━━ The data

-- ==== Sys2Proof/Tests/Slice0.lean ====
section
/-! SUPPORT. Tests/Slice0.lean: the model's own tests, from the vectors of spec/95_test_vectors.md, and a witness for the
hypotheses of each statement. -/

namespace Sys2Proof.Tests

open Sys2Proof.Machine Sys2Proof.Rules

/-! ### Helpers -/

/-- The next state of an outcome. -/
def next? : Host.Outcome State Fault Refusal → Option State
  | .next s => some s
  | .fault _ => none
  | .refused _ => none

/-- The fault of an outcome. -/
def fault? : Host.Outcome State Fault Refusal → Option Fault
  | .next _ => none
  | .fault f => some f
  | .refused _ => none

/-- An idle block of capacity 16 with CTRL.WIDTH, LEN and IN set for a command. -/
def idle (width : BitVec 8) (bs : List Byte) : State :=
  { State.reset with width := width, len := BitVec.ofNat 32 bs.length, inBuf := Memory.writeFrom [] 0 bs }

/-- The block of `idle` while it runs command `op`. -/
def running (op : BitVec 4) (width : BitVec 8) (bs : List Byte) : State :=
  { idle width bs with busy := true, snap := { op := op, w := width, elen := BitVec.ofNat 32 bs.length } }

/-- An idle block of capacity 16 with the LEN of P-1 and P-4 of the vectors, and nothing in IN. -/
def tooLong (width : BitVec 8) : State := { State.reset with width := width, len := 99999 }

/-- The block of section 8 of the vectors: capacity 18, IN[i] = i + 1. -/
def port : State :=
  { State.resetWith 18 with inBuf := Memory.writeFrom [] 0 ((List.range 18).map fun i => BitVec.ofNat 8 (i + 1)) }

/-- RDATA and ERR of an outcome's response. -/
def response (o : Host.Outcome State Fault Refusal) : Option (Word × Bool) :=
  (next? o).map fun s => (s.resp.rdata, s.resp.err)

/-- STATUS, OUT_LEN, RES, FULLG, RESID, ERR_INFO and ERR_INDEX after an outcome. -/
def results (o : Host.Outcome State Fault Refusal) : Option (List Word) :=
  (next? o).map fun s => [statusWord s, s.outLen, s.res, s.fullg, s.resid, s.errInfo, s.errIndex]

/-- The OUT buffer after an outcome. -/
def output (o : Host.Outcome State Fault Refusal) : Option Memory := (next? o).map (·.outBuf)

/-! ### WellFormed: each check refuses an ill-formed term -/

theorem test_wellFormed_refuses_wr32_at_cmd : Instr.wellFormed (.wr32 0x00010#20 0x2#32) = false := by decide
theorem test_wellFormed_accepts_wr32_at_len : Instr.wellFormed (.wr32 0x0000C#20 0x2#32) = true := by decide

━━━━

Quote exactly the lines running from the start of the listing above through the line where "def tooLong (width" is found, and output no other lines.

* [Finished task]
-- ==== Sys2Proof/Tests/Slice0.lean ====
section
/-! SUPPORT. Tests/Slice0.lean: the model's own tests, from the vectors of spec/95_test_vectors.md, and a witness for the
hypotheses of each statement. -/

namespace Sys2Proof.Tests

open Sys2Proof.Machine Sys2Proof.Rules

/-! ### Helpers -/

/-- The next state of an outcome. -/
def next? : Host.Outcome State Fault Refusal → Option State
  | .next s => some s
  | .fault _ => none
  | .refused _ => none

/-- The fault of an outcome. -/
def fault? : Host.Outcome State Fault Refusal → Option Fault
  | .next _ => none
  | .fault f => some f
  | .refused _ => none

/-- An idle block of capacity 16 with CTRL.WIDTH, LEN and IN set for a command. -/
def idle (width : BitVec 8) (bs : List Byte) : State :=
  { State.reset with width := width, len := BitVec.ofNat 32 bs.length, inBuf := Memory.writeFrom [] 0 bs }

/-- The block of `idle` while it runs command `op`. -/
def running (op : BitVec 4) (width : BitVec 8) (bs : List Byte) : State :=
  { idle width bs with busy := true, snap := { op := op, w := width, elen := BitVec.ofNat 32 bs.length } }

/-- An idle block of capacity 16 with the LEN of P-1 and P-4 of the vectors, and nothing in IN. -/
def tooLong (width : BitVec 8) : State := { State.reset with width := width, len := 99999 }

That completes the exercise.